だいたい死ぬ悲運の王女は絶対に幸せになりたい!〜努力とチートでどんな運命だって変えてみせます〜

77.束の間の休息4

「よし、結界完成ー! 皆、終わったよ!」

 我ながらなんと素晴らしい結界。これならきっと皆褒めてくれるだろう! ウッキウキで振り返った私に待っていたものは──

「「「「「「……………」」」」」」

 ──唖然とした人達による、長い沈黙だけだった。
 え、何で?! 褒めてよ、私褒められてもおかしくない事したのよ! 何で誰も褒めてくれないのよ!!
 むぅ……この場にシルフや師匠がいたら絶対褒めてくれたのに……『流石だねアミィ! ボクが見込んだだけはある! 天才!!』とか『やっぱ姫さんには敵わないっすわァ……恐れ入りますよホント』って褒めてくれたもん!

 まぁあのヒト達は私に甘い所あるから、実はいつもお世辞で言ってただけで本当は別にそんな大した事も無かったのかもしれないけど。
 でもお世辞でも褒めてくれたっていいじゃん……私みたいなチョロい王女は適当にヨイショしとけばいいのに何でそうしないんだろうディオ達は。
 接待とか忖度知らないんだろうなぁ……今度教えてあげよう。そしたら多分今度からは褒めてくれるから。うん、そうしよう。

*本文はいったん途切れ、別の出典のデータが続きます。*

/-- A clause of one instruction. -/
def alone (opc : Nat) (f : Fields) : JClause := { ins := [(opc, f)] }
/-- MOV.b32, PTOV.n32 and VTOP.b32. -/
def moves (d a : Operand) : JClause := alone 0x015 (bare .b32 d a .none .none .none)
def fromPred (d p : Operand) : JClause := alone 0x145 (bare .n32 d p .none .none .none)
def toPred (p a : Operand) : JClause := alone 0x146 (bare .b32 p a .none .none .none)
/-- JOINM, LEAVEM or WAITM of a mask. -/
def masks (opc n : Nat) : JClause := alone opc (bare .none (.ofCode (808 + n)) .none .none .none .none)
/-- A branch to a block, and one of the threads that p0 names over so many clauses. -/
def jumps (b : Nat) : JClause := { alone 0x1C0 (bare .none .none .litLo .none .none .none) with block := some b }
def skips (p : BitVec 4) (n : Int) : JClause := { alone 0x1C0 { bare .none .none .litLo .none .none .none with ga := p } with skip := some n }

def vreg (n : Nat) : Operand := .ofCode n
def sreg (n : Nat) : Operand := .ofCode (656 + n)
def preg (n : Nat) : Operand := .ofCode (792 + n)

/-- The place of a value; one that has none stands where no value does. -/
def Layout.place (y : Layout) (v : Nat) : Placed :=
  (y.homes.find? fun d => d.val == v).getD { val := v, ty := .num .b32, home := .v y.top }

/-- The operand of word `j` of a value in a register file. -/
def Placed.word (d : Placed) (j : Nat) : Operand :=
  match d.home with
  | .v n => vreg (n + j)
  | .s n => sreg (n + j)
  | .p n => preg n
  | .m n => .ofCode (808 + n)

/-- Writes word `j` of a value into a vector register or a scalar; and a vector register into it. A predicate's word is 0 or 1. -/
def Placed.load (d : Placed) (j : Nat) (dst : Operand) : JClause :=
  match d.home with
  | .p n => fromPred dst (preg n)
  | _ => moves dst (d.word j)
def Placed.store (d : Placed) (j : Nat) (src : Operand) : JClause :=
  match d.home with
  | .p n => toPred (preg n) src
  | _ => moves (d.word j) src

/-- The words of the values from `v` on, in order of their numbers: `n` of them (log entry 7). -/
def Layout.run (y : Layout) (v n : Nat) : List (Placed × Nat) :=
  (((List.range n).flatMap fun i => let d := y.place (v + i)
    (List.range d.ty.words).map fun j => (d, j))).take n

/-- A predicate value as an operand: its register, or p`t` after a clause that fills it. -/
def Layout.pred (y : Layout) (v t : Nat) : List JClause × Operand :=
  match (y.place v).home with
  | .p n => ([], preg n)
  | h => ([toPred (preg t) ({ y.place v with home := h }.word 0)], preg t)

/-- A list in pieces of 8. -/
def eights {α : Type} : Nat → List α → List (List α)
  | 0, _ => []
  | n + 1, l => if l.isEmpty then [] else l.take 8 :: eights n (l.drop 8)
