/-- R311, R312, R314, R384 to R386, R390 to R394. The service processors' and the root of trust's events complete: a leader is elected, beats
and is taken over from, clocks step, the device and its functions reset, measurements are answered, rollback records and image updates
are taken or refused, and a fatal error is recorded. The takeover in two steps is log entry 55, one step for each step of a function's reset
log entry 51, a TARGET of 2 or more that is refused log entry 43, an image's number log entry 6, and what a reset keeps log entry 38; the
certificates and the signatures are log entry 58, and the record that replaces the operator key log entries 6 and 43. -/
def Obligations.ServiceEventsComplete : Prop :=
  (∀ (s : State), s.elected = false →
    (∀ d, [0, 1, 2, 3].find? (healthy s) = some d → pairHeld s leadwAt true = false → ∃ t, exec .leaderElection s = .next t ∧ t.elected = true ∧ leader t = d ∧
      bankCount t t.bank = 0) ∧
    ([0, 1, 2, 3].find? (healthy s) = none → ∃ t, exec .leaderElection s = .next t ∧ t.elected = true ∧ t.regBits 0 11 1 = 1)) ∧
  (∀ (s : State) (die : Nat), pairRuns s die = true →
    let t := haltPair (s.setRegBits 0 die 1 0) die
    let failed : Prop := (∀ p ∈ t.pairs, p.halted = true) ∨ s.elected = true ∧ t.regBits 0 0 4 = 0
    (¬ failed → exec (.lockstepMismatch die) s = .next t) ∧
    (failed → exec (.lockstepMismatch die) s = .next (fatalError t .everyServicePairFailed))) ∧
  (∀ (s : State), leads s (leader s) = true → pairHeld s hbwAt true = false → exec .heartbeat s = .next (if pairAllowed s (leader s) hbwAt false true then
    writePhys s hbwAt (bytesLE 8 (hbw s + 1)) else s)) ∧
  (∀ (s : State) (die : Nat), s.elected = true → healthy s die = true → fenced s die = false → leader s ≠ die →
    s.takingOver ≠ some die → (s.takeover.any fun t => t.die == die) = false →
    pairHeld s hbwAt false = false → pairHeld s leadwAt false = false → exec (.heartbeatTimeout die) s = .next { s with
      takeover := s.takeover ++ [{ die := die, hbw := BitVec.ofNat 64 (hbw s), leadw := BitVec.ofNat 64 (leadw s) }] }) ∧
  (∀ (s : State) (die : Nat) (w : Waiting), (s.takeover.find? fun t => t.die == die) = some w → healthy s die = true → s.takingOver ≠ some die →
    pairHeld s hbwAt false = false → pairHeld s leadwAt true = false →
    (pairAllowed s die leadwAt true true = false ∨ hbw s ≠ w.hbw.toNat ∨ leadw s ≠ w.leadw.toNat → exec (.takeoverAttempt die) s = .next { s with
      takeover := s.takeover.filter fun t => t.die != die }) ∧
    (pairAllowed s die leadwAt true true = true → hbw s = w.hbw.toNat → leadw s = w.leadw.toNat → ∃ t, exec (.takeoverAttempt die) s = .next t ∧ t.takingOver = some die ∧
      fenced t (w.leadw.toNat % 4) = true ∧ t.regBits 0 10 1 = 1)) ∧
  (∀ (s : State) (die : Nat), s.takingOver = some die → healthy s die = true → ∃ t, exec (.takeoverAttempt die) s = .next t ∧
    t.takingOver = none ∧ leader t = die ∧ t.regBits 0 10 1 = 0 ∧ 3 ∈ t.msix) ∧
  (∀ (s : State) (die : Nat) (x : BitVec 2), s.pwr[die]? = some x →
    (x.toNat < 3 → ∃ t, exec (.throttleDown die) s = .next t ∧ t.pwr[die]? = some (x + 1)) ∧
    (0 < x.toNat → ∃ t, exec (.throttleUp die) s = .next t ∧ t.pwr[die]? = some (x - 1))) ∧
  (∀ (s : State), ∃ t, exec .deviceReset s = .next t ∧ exec (.functionLevelReset 0) s = .next t ∧ t.blocks = [] ∧ t.dir = [] ∧ t.tlb = [] ∧
    t.launches = [] ∧ t.phases = [] ∧ t.elected = false ∧ ∀ off, off / 8 ≠ 0 → t.reg off = dcbDefault (off / 8)) ∧
  (∀ (s : State) (n : Nat), 0 < n → n < 17 →
    (s.rstep (n - 1) = 1 → ((gladeFlips s (n - 1)).any fun x => flipWaits s (s.frame x.1).lin x.1 x.2.2) = false) →
    ∃ t, exec (.functionLevelReset n) s = .next t ∧ t = resetStep s (n - 1) n ∧
      (s.rstep (n - 1) < 6 → t.rstep (n - 1) = s.rstep (n - 1) + 1 ∧ t.gladeState (n - 1) = if s.rstep (n - 1) < 5 then 2 else 3) ∧
      (s.rstep (n - 1) = 6 → s.Canonical → t.rstep (n - 1) = 0 ∧ t.gladeState (n - 1) = 0 ∧ t.host = s.host ++ [.resetDone n])) ∧
  (∀ (s : State) (fn : Nat), fn < 17 →
    (∀ idx, reports fn idx = true → let m := shake256 64 (measured s idx)
      exec (.spdmGetMeasurements fn (.measurement idx)) s = .next (tell s (.measure fn idx m (signed s m)))) ∧
    exec (.spdmGetMeasurements fn .algorithms) s =
      .next (tell s (.algorithms fn ["EdDSA Ed448", "AES-256-GCM", "secp384r1", "SHA3-512"] (signed s (spdmAlgorithms.flatMap textBytes)))) ∧
    exec (.spdmGetMeasurements fn (.certificate 0)) s =
      .next (tell s (.certificate fn 0 Config.certificateChain (signed s Config.certificateChain))) ∧
    (∃ t, exec (.spdmGetMeasurements fn .openSession) s = .next t ∧ t.sessions.contains fn = true) ∧
    (∃ t, exec (.spdmGetMeasurements fn .closeSession) s = .next t ∧ t.sessions.contains fn = false)) ∧
  (∀ (s : State) (r : BitVec 1536),
    let x := r.toNat
    let good := bitsOf x 0 32 = 0x4E395242 ∧ bitsOf x 448 64 = Config.serial.toNat ∧ s.opCtr.toNat < bitsOf x 416 32 ∧ s.updating = none
    (good → if Config.operatorSignature (bytesLE 192 x) s.opKey then match Config.newOperatorKey (bytesLE 192 x) with
        | some k => ∃ t, exec (.rollbackRecord r) s = .next t ∧ t.opCtr.toNat = bitsOf x 416 32 ∧ t.opKey = k ∧ t.nextBank = s.nextBank
        | none => if bitsOf x 408 8 < 2 then ∃ t, exec (.rollbackRecord r) s = .next t ∧ t.opCtr.toNat = bitsOf x 416 32 ∧
            t.nextBank = decide (bitsOf x 408 8 = 1) ∧ bankCount t t.nextBank = 0
          else exec (.rollbackRecord r) s = .next (tell s (.rollback false))
      else exec (.rollbackRecord r) s = .next (tell s (.rollback false))) ∧
    (¬ good → exec (.rollbackRecord r) s = .next (tell s (.rollback false)))) ∧
  (∀ (s : State) (b : Bool),
    (s.updating = none → ∃ t, exec (.firmwareImageUpdate (.start b)) s = .next t ∧ t.updating = some b) ∧
    (s.updating = some b → ∃ t, exec (.firmwareImageUpdate .finish) s = .next t ∧ t.updating = none ∧
      imageOf t b = s.uids + 2 ∧ imageOf t (!b) = imageOf s (!b))) ∧
  (∀ (s : State) (cause : FatalCause), s.fatal = false → (cause = .everyServicePairFailed → s.regBits 0 0 4 = 0) →
    exec (.fatalError cause) s = .next (fatalError s cause))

 その後、めんどくさい性格の私は全然褒めて貰えなかった事を根に持ち拗ねていた。その所為かちょっとだけつっけんどんな態度を取ってしまった。
 そのまま夕食を食べそのまま荷台で一人で寝た。最初は皆と同じように外で寝ようとしたが、それだけは駄目だとリードさんとイリオーデに言われ、マクベスタが激しくそれに同意していたのでこうなった。
 この荷台、座っている分には何人かいられるものの、足を広げて寝転がるとなれば……大人二人と子供一人が限界といった所。

 なので私一人。シュヴァルツも一緒に荷台で寝るかと聞いたのだが、ディオとイリオーデとリードさんが駄目だと主張したので、渋々シュヴァルツも皆と一緒に外で寝る事にしたらしい。
 まぁ私拗ねてたし。一人で丁度いいというか。助かるといいますか。えぇ。
 そうして、私は一人きりの荷台で初めての野宿の夜を迎えた……。